How would you describe the after-service coffee?
No after-service coffee, but at my hotel across the square, I enjoyed a plate of Aragonese broad beans followed by a plate of grilled quail, washed down with wine from the vineyard through which I had walked the day before. I fell into conversation with a neighbouring table where a father and daughter were travelling with his 85-year old grandmother. She spoke of how hungry she had been as a little girl during the civil war, and complimented me on my good sense of getting used to beans and quail, which (she said) could always be had when countries fell apart.

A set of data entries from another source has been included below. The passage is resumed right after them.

/-- Settles O59: the variables are those after the first `t` rounds. -/
theorem compressIsEightyRoundsAndTheAddition : Obligations.CompressIsEightyRoundsAndTheAddition := by
  refine ⟨fun x y z => ⟨rfl, rfl⟩, fun x => ?words, ⟨roundConstants_length, fun t ht => ?constants⟩, fun H B => ?rounds⟩
  case words => simp only [bsig0, bsig1, ssig0, ssig1, rotateRight_eq_rotr64, Nat.reduceLT, and_self]
  case constants =>
    obtain ⟨m, -, hroot⟩ := roundConstants_cubeRoots t ht
    exact ⟨m, hroot⟩
  case rounds => exact ⟨varsAfter H B, rfl, fun t ht => varsAfter_succ H B ht, compress_eq_varsAfter H B⟩

/-! ### `SHA` -/

/-- The bits of a session's message so far, modulo 2^64: the length field of R108. -/
def HashSession.total (hs : HashSession) : Word64 := hs.bits + 8 * BitVec.ofNat 64 hs.n.val

theorem absorbByte_n (hs : HashSession) (b : Byte) : (absorbByte hs b).n.val = (hs.n.val + 1) % 128 := by
  by_cases hroom : hs.n.val + 1 < 128
  · rw [absorbByte_of_room b hroom, Nat.mod_eq_of_lt hroom]
  · have hfull : hs.n.val + 1 = 128 := by omega
    rw [absorbByte_of_full b hroom, hfull]
    rfl

theorem absorbByte_total (hs : HashSession) (b : Byte) : (absorbByte hs b).total = hs.total + 8 := by
  by_cases hroom : hs.n.val + 1 < 128
  · simp [absorbByte_of_room b hroom, HashSession.total, BitVec.ofNat_add, BitVec.mul_add, BitVec.add_assoc]
  · have hn : hs.n.val = 127 := by omega
    simp [absorbByte_of_full b hroom, HashSession.total, hn, BitVec.add_assoc]

/-- The buffer holds what is left of the bytes absorbed after taking out whole blocks. -/
theorem absorb_n (data : List Byte) (hs : HashSession) :
    (absorb data hs).n.val = (hs.n.val + data.length) % 128 := by
  induction data generalizing hs with
  | nil => exact (Nat.mod_eq_of_lt hs.n.isLt).symm
  | cons b bs ih =>
    rw [absorb_cons, ih, absorbByte_n, List.length_cons]
    omega

/-- Every byte absorbed counts eight bits. -/
theorem absorb_total (data : List Byte) (hs : HashSession) :
    (absorb data hs).total = hs.total + BitVec.ofNat 64 (8 * data.length) := by
  induction data generalizing hs with
  | nil => simp
  | cons b bs ih =>
    rw [absorb_cons, ih, absorbByte_total, List.length_cons, Nat.mul_succ, BitVec.ofNat_add, BitVec.add_assoc,
      BitVec.add_comm 8]
    rfl

/-- Absorbing the first `k` whole blocks chains their compressions. -/
theorem absorb_blocks {m : List Byte} {k : Nat} (h : 128 * k ≤ m.length) :
    absorb (m.take (128 * k)) initSession =
      { h := chainBlocks m k, buf := Vector.replicate 128 0, n := 0, bits := BitVec.ofNat 64 (1024 * k) } := by
  induction k with
  | zero => rfl
  | succ k ih =>
    have hlen : ((m.drop (128 * k)).take 128).length = 128 := by simp; omega
    have hblock : memWrite (Vector.replicate 128 0) 0 ((m.drop (128 * k)).take 128) =
        Vector.ofFn fun j : Fin 128 => m.getD (128 * k + j.val) 0 := by
      refine Vector.ext fun j hj => ?_
      have hlt : 128 * k + j < m.length := by omega
      simp [hlen, hj, hlt]
    rw [Nat.mul_succ, List.take_add, absorb_append, ih (by omega), absorb_of_full (by simpa using hlen),
      Nat.mul_succ, BitVec.ofNat_add, chainBlocks, ← hblock]
    rfl

/-- What `padMessage` puts behind a message of `l` bytes. -/
def padding (l : Nat) (total : Word64) : List Byte :=
  [0x80] ++ zeros ((128 - (l + 17) % 128) % 128) ++ zeros 8 ++ be64 total

theorem padMessage_eq_append (m : List Byte) :
    padMessage m = m ++ padding m.length (BitVec.ofNat 64 (8 * m.length)) := by
  simp [padMessage, padding]

theorem zeros_add (a b : Nat) : zeros (a + b) = zeros a ++ zeros b := List.replicate_add _ _ _

/-- With room for the length field behind the byte 0x80, the padding fills the block. -/
theorem padding_of_lt {l : Nat} (total : Word64) (h : l % 128 < 112) :
    padding l total = [0x80] ++ zeros (111 - l % 128) ++ zeros 8 ++ be64 total := by
  rw [padding, show (128 - (l + 17) % 128) % 128 = 111 - l % 128 by omega]

/-- Without it the padding fills this block, and one more with the length field at its end. -/
theorem padding_of_ge {l : Nat} (total : Word64) (h : 112 ≤ l % 128) :
    padding l total = ([0x80] ++ zeros (127 - l % 128)) ++ (zeros 112 ++ zeros 8 ++ be64 total) := by
  rw [padding, show (128 - (l + 17) % 128) % 128 = 127 - l % 128 + 112 by omega, zeros_add]
  simp only [List.append_assoc]

/-- The byte 0x80 and zero bytes behind it, written to a buffer with a zero tail. -/
theorem HashSession.Tidy.write_marker {hs : HashSession} (h : hs.Tidy) (k : Nat) :
    memWrite hs.buf hs.n ([0x80] ++ zeros k) = hs.buf.set hs.n 0x80 := by
  rw [memWrite_append, memWrite_singleton _ hs.n.isLt]
  refine memWrite_zeros _ (fun j hj hle => ?_) k
  have hlt : hs.n.val < j := hle
  rw [Vector.getElem_set_ne _ _ hlt.ne]
  exact h.zeroTail ⟨j, hj⟩ (Fin.le_def.2 hlt.le)

/-- `Finish` with room for the length field compresses one block. -/
theorem finish_of_room {hs : HashSession} (h : hs.n.val < 112) : (finish hs).1 =
    digestBytes (compress hs.h (memWrite (memWrite (hs.buf.set hs.n 0x80) 112 (zeros 8)) 120 (be64 hs.total))) := by
  simp [finish, h.not_ge, HashSession.total]

/-- `Finish` without it compresses the block with the byte 0x80 and one that holds the length field alone. -/
theorem finish_of_noRoom {hs : HashSession} (h : 112 ≤ hs.n.val) : (finish hs).1 =
    digestBytes (compress (compress hs.h (hs.buf.set hs.n 0x80))
      (memWrite (memWrite (Vector.replicate 128 0) 112 (zeros 8)) 120 (be64 hs.total))) := by
  simp [finish, h, HashSession.total]

/-- `Finish` is absorbing the padding: the digest is the chaining value this leaves. -/
theorem finish_eq_absorb_padding {hs : HashSession} (h : hs.Tidy) {l : Nat} (hl : hs.n.val = l % 128) :
    (finish hs).1 = digestBytes (absorb (padding l hs.total) hs).h := by
  by_cases hroom : hs.n.val < 112
  · have hmarker : hs.n.val + ([0x80] ++ zeros (111 - l % 128)).length = 112 := by
      simp
      omega
    have hfull : hs.n.val + ([0x80] ++ zeros (111 - l % 128) ++ zeros 8 ++ be64 hs.total).length = 128 := by
      rw [List.length_append, List.length_append, ← Nat.add_assoc, ← Nat.add_assoc, hmarker, zeros_length, be64_length]
    have hwrite : memWrite hs.buf hs.n ([0x80] ++ zeros (111 - l % 128) ++ zeros 8 ++ be64 hs.total) =
        memWrite (memWrite (hs.buf.set hs.n 0x80) 112 (zeros 8)) 120 (be64 hs.total) := by
      rw [memWrite_append, memWrite_append, h.write_marker, List.length_append (bs := zeros 8), ← Nat.add_assoc,
        hmarker, zeros_length]
    rw [padding_of_lt _ (hl ▸ hroom), absorb_of_full hfull, hwrite, finish_of_room hroom]
  · have hge : 112 ≤ hs.n.val := Nat.le_of_not_lt hroom
    have hfirst : hs.n.val + ([0x80] ++ zeros (127 - l % 128)).length = 128 := by
      simp
      omega
    have hwrite : memWrite (Vector.replicate 128 0) 0 (zeros 112 ++ zeros 8 ++ be64 hs.total) =
        memWrite (memWrite (Vector.replicate 128 0) 112 (zeros 8)) 120 (be64 hs.total) := by
      rw [memWrite_append, memWrite_append, memWrite_zeros _ (fun j hj _ => Vector.getElem_replicate hj)]
      simp only [List.length_append, zeros_length, Nat.reduceAdd]
    rw [padding_of_ge _ (hl ▸ hge), absorb_append, absorb_of_full hfirst, absorb_of_full (by simp), h.write_marker,
      finish_of_noRoom hge, ← hwrite]
    rfl

/-- `SHA` absorbs the padded message. -/
theorem sha_eq_absorb_padMessage (m : List Byte) : sha m = digestBytes (absorb (padMessage m) initSession).h := by
  have htotal : (absorb m initSession).total = BitVec.ofNat 64 (8 * m.length) := by
    rw [absorb_total]
    exact BitVec.zero_add _
  have hn : (absorb m initSession).n.val = m.length % 128 := by
    rw [absorb_n]
    exact congrArg (· % 128) (Nat.zero_add _)
  rw [sha, finish_eq_absorb_padding (initSession_tidy.absorb m) hn, htotal, ← absorb_append, ← padMessage_eq_append]

theorem padMessage_length_mod (m : List Byte) : (padMessage m).length % 128 = 0 := by
  simp only [padMessage, List.length_append, List.length_singleton, zeros_length, be64_length]
  omega

/-- Settles O33: `SHA` absorbs the padded message, and absorbing whole blocks chains their compressions. -/
theorem shaIsTheMerkleDamgardHashOfThePaddedMessage : Obligations.ShaIsTheMerkleDamgardHashOfThePaddedMessage := by
  intro m
  have hwhole : 128 * ((padMessage m).length / 128) = (padMessage m).length :=
    Nat.mul_div_cancel' (Nat.dvd_of_mod_eq_zero (padMessage_length_mod m))
  have hblocks := absorb_blocks (m := padMessage m) hwhole.le
  rw [hwhole, List.take_length] at hblocks
  refine ⟨padMessage_length_mod m, ?_⟩
  rw [sha_eq_absorb_padMessage, hblocks, digestBytes]

end Sys2Proof.Machine
end

section
/-! SUPPORT. The statements about the keyed hash (42_mac.md): the canonical key, what the MAC commands do to a session,
the tag as a closed form, and the comparison of `MAC_VERIFY`.

Everything rests on the hash unit's laws: the inner pad is one whole block for `Absorb`, and the outer digest is `SHA` of
a concatenation because `Absorb` goes piece by piece. -/

namespace Sys2Proof.Machine

/-! ### The canonical key -/

theorem canonKey_of_le {k : List Byte} (h : k.length ≤ 128) : canonKey k = k ++ zeros (128 - k.length) := if_pos h

theorem canonKey_of_gt {k : List Byte} (h : 128 < k.length) : canonKey k = sha k ++ zeros 64 := if_neg h.not_ge

@[simp] theorem canonKey_length (k : List Byte) : (canonKey k).length = 128 := by
  rcases Nat.lt_or_ge 128 k.length with hlong | hshort
  · simp [canonKey_of_gt hlong]
  · simp [canonKey_of_le hshort, hshort]

/-- Zero bytes behind a key that still fits a block are those its canonical key has anyway. -/
theorem canonKey_append_zeros {k : List Byte} {m : Nat} (h : k.length + m ≤ 128) :
    canonKey (k ++ zeros m) = canonKey k := by
  have hlen : (k ++ zeros m).length = k.length + m := by simp
  rw [canonKey_of_le (hlen.trans_le h), canonKey_of_le (by omega), hlen, List.append_assoc, ← zeros_add,
    show m + (128 - (k.length + m)) = 128 - k.length by omega]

How would you feel about making this church your regular (where 10 = ecstatic, 0 = terminal)?
9 – Between the quiet friendliness of parishioners and the extraordinary music – in this world of amplification we forget the volume of the human voice – this would easily be my neighbourhood church should Providence or its little sister kismet somehow land me in Tarazona.

Nuestra Señora de la Merced, Tarazona (Tower)

Did the service make you feel glad to be a Christian?
Yes. The quiet friendliness of parishioners to this stranger among them, coupled with the astonishing music, took me on a time machine.

What one thing will you remember about all this in seven days' time?
Sitting in a church built for an order dedicated to freeing captives and slaves so many centuries ago, with powerful music from four centuries later, and surrounded by a cavalcade of exuberant and focussed and purposeful young artists.